In order to match the USGS Mean estimate for TRR while also following the NDIC's future scenarios for rate of producing wells added per year and total number of producing wells the productivity of the average new well had to decrease as follows:


Figure 10

 By 2028 average well productivity falls to 8 % of the Jan 2013 level.  To make the scenario more realistic, we now attempt to consider profitability.  We initially assume a fairly rapid rise in real oil prices (2013 $) of 7.57 % per year from 2013 to 2037.  We also assume that new wells are only added if the real break even oil price of the average well is lower than the real price of oil.  To calculate break even oil prices at the refinery gate, we assume well drilling and fracking costs are $9 million per well, OPEX plus financial costs are $7/barrel, transportation cost is $12/barrel, and royalty and taxes are 25 % of the well head revenue (refinery gate revenue minus transportation costs).  Then we use a discount rate of 10 % to find the net present value of the net revenue (revenue-cost) stream from oil output over an assumed 30 year well life.


Figure 11
Note that the breakeven prices are based on Model 3 and average well productivity decreases as shown in figure 10 above.  Based on the assumptions for oil prices, break even oil prices, and well productivity decreases and using the scenario presented in figure 8 above, we expect that new wells will no longer be added after early 2018 because they would not be profitable.  The following scenario is the result:


Figure 12
Replacing the Model 3 well profile with Model 1 (and no other changes) we have:


Figure 13
The introduction of break even prices lowers the output from 1953 to 2073 to 4.7 BBO from 5.9 BBO in the initial scenario (TRR) for Model 3.  Model 1 output from 1953 to 2073 would be 7.7 BBO if oil prices rise at a slower rate than I assumed such that the breakeven price of $129/barrel is above the real oil price by early 2018.  Note that the higher well profile of Model 1 would lead to a lower break even price of $129, if this well profile is correct then the USGS mean estimate would be likely be surpassed unless prices rise much more slowly.
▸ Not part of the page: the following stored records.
-- ==== Sys2Proof/Safety.lean ====
section
/-! DEFINITION. Safety.lean: the terms in which claims about the machine are stated: which registers a word may
name, what a word leaves in the registers, the predicates and the flags and that it leaves everything else as it
was, where a completed step leaves the gangs that it does not concern. -/

namespace Sys2Proof.Machine

open Sys2Proof

/-! ## Operands -/

/-- Every operand, given by its number of registers and its first register, is allocated and of one shape (R46, R72). -/
def Readable (s : State) (ops : List (Nat × Nat)) : Prop := ∀ p ∈ ops, s.src.regOk p.1 p.2 = true

/-- Destination and operands are allocated, and the destination is general or uniform (R46, R72, R75). -/
def Writable (s : State) (n d : Nat) (ops : List (Nat × Nat)) : Prop :=
  Readable s ((n, d) :: ops) ∧ s.isAffine d = false

/-- Element e of a register value cut into elements of w bits (R80). -/
def elem (w e : Nat) {n : Nat} (v : BitVec n) : BitVec w := v.extractLsb' (w * e) w

/-! ## What a word writes -/

/-- The value of register r in lane L after n registers from d have been written, register d + j in lane L with
f j L: a general register in the executing lanes, a uniform one with the value of the leader (R71, R76). -/
def written (g : Gang) (n d : Nat) (lanes : List Nat) (f : Nat → Nat → Word) (r L : Nat) : Word :=
  if d ≤ r ∧ r < d + n then
    match g.shape r, lanes with
    | .general, _ => if L ∈ lanes then f (r - d) L else g.val r L
    | .uniform _, K :: _ => f (r - d) K
    | _, _ => g.val r L
  else g.val r L

/-- The state t is s with n registers from d written in some lanes; every other register and every other part
of the package is as it was. -/
def Wrote (s t : State) (n d : Nat) (lanes : List Nat) (f : Nat → Nat → Word) : Prop :=
  t = { s with g := { s.g with gen := t.g.gen, uni := t.g.uni } }
    ∧ ∀ r L, L < 32 → t.g.val r L = written s.g n d lanes f r L

/-- As `Wrote`, with floating-point flags merged into GANG.FPSTAT (R114). -/
def WroteFp (s t : State) (n d : Nat) (lanes : List Nat) (f : Nat → Nat → Word) (fl : BitVec 5) : Prop :=
  t = { s with
      g := { s.g with gen := t.g.gen, uni := t.g.uni, fpstat := s.g.fpstat ||| fl }
      iss := { s.iss with fp := s.iss.fp ||| fl } }
    ∧ ∀ r L, L < 32 → t.g.val r L = written s.g n d lanes f r L

/-- The state t is s with predicate k written in some lanes; p7 is never written (R78). -/
def WrotePred (s t : State) (k : Nat) (lanes : List Nat) (f : Nat → Bool) : Prop :=
  t = { s with g := { s.g with preds := t.g.preds } }
    ∧ ∀ j L, L < 32 → t.g.pred j L = if j = k ∧ k ≠ 7 ∧ L ∈ lanes then f L else s.g.pred j L

/-- The word i stops before its chain with CODE 3, OPR (R46, R72, R75). -/
def Opr (i : Instr) (s : State) : Prop := exec i s = .next (s.fault 3 0 0)

/-- The word i writes n registers from d in some lanes wherever its operands allow it, and raises OPR wherever they
do not (R46, R72, R75). -/
def Writes (i : Instr) (s : State) (n d : Nat) (ops : List (Nat × Nat)) (lanes : List Nat) (f : Nat → Nat → Word) : Prop :=
  (Writable s n d ops → ∃ t, exec i s = .next t ∧ Wrote s t n d lanes f) ∧ (¬Writable s n d ops → Opr i s)

/-- As `Writes`, for a word whose destination may be affine where R74 admits it: what it does to a destination that
is not affine. -/
def WritesGen (i : Instr) (s : State) (n d : Nat) (ops : List (Nat × Nat)) (lanes : List Nat) (f : Nat → Nat → Word) : Prop :=
  (Writable s n d ops → ∃ t, exec i s = .next t ∧ Wrote s t n d lanes f) ∧ (¬Readable s ((n, d) :: ops) → Opr i s)

/-- As `Writes`, for a floating-point word and its flags. -/
def WritesFp (i : Instr) (s : State) (n d : Nat) (ops : List (Nat × Nat)) (lanes : List Nat) (f : Nat → Nat → Word)
    (fl : BitVec 5) : Prop :=
  (Writable s n d ops → ∃ t, exec i s = .next t ∧ WroteFp s t n d lanes f fl) ∧ (¬Writable s n d ops → Opr i s)

/-- The word i writes predicate k in some lanes, and raises OPR where an operand is not allocated or spans shapes. -/
def WritesPred (i : Instr) (s : State) (k : Nat) (ops : List (Nat × Nat)) (lanes : List Nat) (f : Nat → Bool) : Prop :=
  (Readable s ops → ∃ t, exec i s = .next t ∧ WrotePred s t k lanes f) ∧ (¬Readable s ops → Opr i s)
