/-- R21, R179, R187, R244, R251 to R253, R255, R264, R265: the copy engine. A collective starts when its parts are in and
none that could start reached the engine earlier, and is discarded, malformed or running; a chunk writes its bytes and
then sets its bit; the first failure fixes the status; the end writes STATUS and FADDR while GEN holds, and completes
the parts; FESET and CHRESET take effect after the earlier operations of k0. Statuses of corner descriptors and the
address of a far abort are the model's (logs 14, 30). -/
def Obligations.CopySteps : Prop :=
  ∀ (s : State) (block coll k gang op : Nat), Memory.wf s.mem = true → NoneParked s →
    let u := s.atBlock block
    let kept (t : State) (l : List Instr) : Prop := (∀ i ∈ l, i ∈ t.agenda) ∧ ∀ i ∈ u.agenda, i ∈ t.agenda
    (u.b.uid = block → ∀ p d, u.b.parts = [p] → p.coll = u.b.nextColl → p.minor = 0 → p.kid3 = none → p.desc.map parseDesc = some d →
        u.g.uid = p.gang → u.partsIn = true → u.servedFirst = true →
        let status := memNat u.mem (atS block (d.chobj + 32)) 1
        let gen := memNat u.mem (atS block (d.chobj + 36)) 4
        let total := d.count * 2 ^ d.esize
        (status ≠ 0 ∨ gen ≠ d.gen → ∃ t, exec (.collectiveStart block) s = .next t
          ∧ t = { u with
              g := t.g, b := { u.b with parts := [], nextColl := u.b.nextColl + 1 }, c := t.c }
          ∧ OpDone u.g t.g p.kid)
        ∧ (status = 0 → gen = d.gen → u.collBad [p] = true → ∃ t cl, exec (.collectiveStart block) s = .next t
          ∧ t = { u with
              b := { u.b with parts := [], nextColl := u.b.nextColl + 1, colls := u.b.colls ++ [cl] }
              c := { u.c with perfCnt := t.c.perfCnt }, agenda := t.agenda }
          ∧ cl.num = u.b.nextColl ∧ cl.fail = some (6, 0) ∧ cl.landed = [] ∧ kept t [.collectiveEnd block u.b.nextColl])
        ∧ (status = 0 → gen = d.gen → u.collBad [p] = false → 0 < total → ∃ t cl, exec (.collectiveStart block) s = .next t
          ∧ t = { u with
              b := { u.b with parts := [], nextColl := u.b.nextColl + 1, colls := u.b.colls ++ [cl] }
              c := { u.c with perfCnt := t.c.perfCnt }, mem := t.mem, ue := t.ue, empty := t.empty, ck := t.ck, agenda := t.agenda }
          ∧ (d.ssp ≠ 0 → t.ck = u.ck) ∧ cl.num = u.b.nextColl ∧ cl.fail = none ∧ cl.landed = [] ∧ cl.expect = (total + 511) / 512
          ∧ memNat t.mem (atS block (d.chobj + 32)) 1 = 1
          ∧ memNat t.mem (atS block (d.chobj + 48)) 4 = ((total + 511) / 512) % 2 ^ 32
          ∧ memNat t.mem (atS block (d.chobj + 52)) 4 = total % 2 ^ 32
          ∧ (∀ a, a ≠ atS block (d.chobj + 32) → (a < atS block (d.chobj + 48) ∨ atS block (d.chobj + 56) ≤ a) → memGet t.mem a = memGet u.mem a)
          ∧ kept t ((List.range ((total + 511) / 512)).map fun i => .chunkLanded block u.b.nextColl i)))
    ∧ (∀ c rs, u.b.uid = block → u.b.colls.find? (fun x => x.num == coll) = some c → c.fail = none → c.kill = false → c.landed.contains k = false →
        k < 256 → (∀ r ∈ s.fab.requests, r.block ≠ block ∨ r.coll ≠ coll) → (∀ x ∈ u.c.mxq, x.coll = none) →
        (∀ e ∈ wholeElems (c.elems k), e.d.dsp ≠ 4 ∧ e.part.minor ≤ 3) → u.chunkWaits c (c.elems k) k = false →
        u.chunkEnds coll (wholeElems (c.elems k)) = (rs, []) →
        ∀ (src dst : Ready → Nat), (∀ r ∈ rs, r.src = .flat (src r) ∧ r.dst = .flat (dst r)) →
        let first (r : Ready) : Nat := dst r + r.e.first
        let n (r : Ready) : Nat := r.e.last + 1 - r.e.first
        let writes (a : Nat) : Prop := ∃ r ∈ rs, first r ≤ a ∧ a < first r + n r
        (∀ a, atS block c.obj ≤ a → a < atS block (c.obj + 64) → ¬writes a) → memNat u.mem (atS block (c.obj + 36)) 4 = c.gen.toNat →
        ∃ t, exec (.chunkLanded block coll k) s = .next t
          ∧ t = { u with
              b := { u.b with colls := t.b.colls }
              c := { u.c with perfCnt := t.c.perfCnt }, mem := t.mem, ue := t.ue, empty := t.empty, agenda := t.agenda }
          ∧ t.b.colls = u.b.colls.map (fun x => if x.num = coll then { c with landed := insertNat c.landed k } else x)
          ∧ memGet t.mem (atS block (c.obj + k / 8)) = memGet u.mem (atS block (c.obj + k / 8)) ||| (1#8 <<< (k % 8))
          ∧ (∀ a, a ≠ atS block (c.obj + k / 8) → ¬writes a → memGet t.mem a = memGet u.mem a)
          -- a source that has not changed since the start, nor changes in the chunk, is copied as it is
          ∧ (∀ r ∈ rs, (∀ a, writes a → a < src r ∨ src r + r.e.d.ssz ≤ a) → r.e.d.ssz ≤ 16 → r.e.last < r.e.d.ssz →
              (∀ x ∈ c.orig, x.1 = r.e.part.rank → x.2.1 = r.e.k → x.2.2 = u.sourceValue (.flat (src r))) →
              (∀ x ∈ rs, x = r ∨ first x + n x ≤ first r ∨ first r + n r ≤ first x) →
              ∀ i < n r, memGet t.mem (first r + i) = memGet u.mem (src r + r.e.first + i))
          ∧ kept t (if c.expect ≤ c.landed.length + 1 then [.collectiveEnd block coll] else []))
    ∧ (∀ c rs a, u.b.uid = block → u.b.colls.find? (fun x => x.num == coll) = some c → c.fail = none → c.kill = false → c.landed.contains k = false →
        (∀ r ∈ u.fab.requests, r.block ≠ block ∨ r.coll ≠ coll) →
        u.chunkEnds coll (wholeElems (c.elems k)) = (rs, [.range a]) → (∀ n, u.noReply u.b.die n = false) →
        (∀ r ∈ rs, ∃ q e, r.dst = .remote q e) → ∃ t, exec (.copyFailure block coll k) s = .next t
          ∧ t = { u with b := { u.b with colls := t.b.colls }, agenda := t.agenda }
          ∧ t.b.colls = u.b.colls.map (fun x => if x.num = coll ∧ x.fail = none then { x with fail := some (3, BitVec.ofNat 64 a) } else x)
          ∧ kept t [.collectiveEnd block coll])
    ∧ (∀ c p, u.b.uid = block → u.b.colls.find? (fun x => x.num == coll) = some c → c.kill = false → c.followed = false → c.parts = [p] →
        p.kid3 = none → u.g.uid = p.gang → (∀ x ∈ u.c.mxq, x.coll = none) →
        (∀ r ∈ u.fab.requests, r.block = block → r.coll = coll → r.expired = true) →
        let status := (c.fail.map Prod.fst).getD 2
        let faddr := (c.fail.map Prod.snd).getD 0
        status < 256 → ∃ t, exec (.collectiveEnd block coll) s = .next t
          ∧ t = { u with
              g := t.g, b := { u.b with colls := u.b.colls.filter fun x => x.num != coll }
              mem := t.mem, ue := t.ue, empty := t.empty, agenda := t.agenda }
          ∧ OpDone u.g t.g p.kid
          ∧ (if memNat u.mem (atS block (c.obj + 36)) 4 = c.gen.toNat then
              memNat t.mem (atS block (c.obj + 32)) 1 = status ∧ memNat t.mem (atS block (c.obj + 40)) 8 = faddr.toNat
              ∧ ∀ a, a ≠ atS block (c.obj + 32) → (a < atS block (c.obj + 40) ∨ atS block (c.obj + 48) ≤ a) → memGet t.mem a = memGet u.mem a
            else t.mem = u.mem)
          ∧ ∀ i ∈ t.agenda, i ∈ u.agenda)
    ∧ (∀ base len full, s.g.uid = gang → gang ≠ 0 → (s.g.kop op).map KOp.work = some (.feset base len full false) → base % 16 = 0 → len % 16 = 0 →
        (∀ o ∈ s.g.kops, o.cls = 0 → o.id < op → o.done = true) → ∃ t, exec (.fesetEffect gang op) s = .next t
          ∧ t = { s with g := { s.g with kops := t.g.kops }, empty := t.empty, agenda := t.agenda }
          ∧ (∀ gr, gr ∈ t.empty ↔ if base ≤ 16 * gr ∧ 16 * gr < base + len then full = false else gr ∈ s.empty)
          ∧ t.g.kops = s.g.kops.map (fun o => if o.id = op then { o with work := .feset base len full true } else o)
          ∧ Instr.fesetComplete gang op ∈ t.agenda ∧ ∀ i ∈ s.agenda, i ∈ t.agenda)
    ∧ (s.g.uid = gang → ∃ t, exec (.fesetComplete gang op) s = .next t ∧ t = { s with g := t.g } ∧ OpDone s.g t.g op)
    ∧ (∀ off, s.g.uid = gang → gang ≠ 0 → s.g.block = s.b.uid → s.b.die = s.c.die → s.b.core = s.c.idx →
        (s.g.kop op).map KOp.work = some (.chreset off) →
        (∀ o ∈ s.g.kops, o.cls = 0 → o.id < op → o.done = true) → ∃ t, exec (.chresetEffect gang op) s = .next t
          ∧ t = { s with g := t.g, mem := t.mem, ue := t.ue, empty := t.empty } ∧ OpDone s.g t.g op
          ∧ (∀ a, a < atS s.b.uid off ∨ atS s.b.uid (off + 56) ≤ a → memGet t.mem a = memGet s.mem a)
          ∧ (∀ i, i < 36 → memGet t.mem (atS s.b.uid (off + i)) = 0)
          ∧ (∀ i, 40 ≤ i → i < 56 → memGet t.mem (atS s.b.uid (off + i)) = 0)
          ∧ memNat t.mem (atS s.b.uid (off + 36)) 4 = (memNat s.mem (atS s.b.uid (off + 36)) 4 + 1) % 2 ^ 32)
The Model 1 well profile may be too high and Model 3 may be more realistic, future data will help to sort this out.  I created a scenario using the Model 1 well profile which results in output similar to the USGS mean estimate of 5.8 BBO over the period from 1953 to 2073. The scenario assumes that prices remain below the Jan 2017 break even price of $107/barrel so that new wells are no longer added after early 2017 and that 1500 wells are added per year from 2013 to 2016.  Total wells are 11,000 and output from 1953 to 2073 is 5.9 BBO, well productivity decreases as in figure 10.  See figure 14 below:


Figure 14
If we use the scenario above, but change the average well profile to Model 3 we get:


Figure 15

In this case prices would need to rise to $112/barrel by July 2016 in order for new wells to be added profitably.  Output from 1953 to 2073 falls to 3.6 BBO from 5.9 BBO using Model 1(figure 14).


In a future post I will look at scenarios which would match the USGS high and low estimates using Model 3 and assuming that F5 and F95 estimates for the total Bakken/Three Forks can be used to estimate F5 and F95 for the North Dakota portion.

This is a revision of a very rough draft I posted on May 16, 2013, I apologize to anyone who read it, I will do a better job of editing before posting in the future.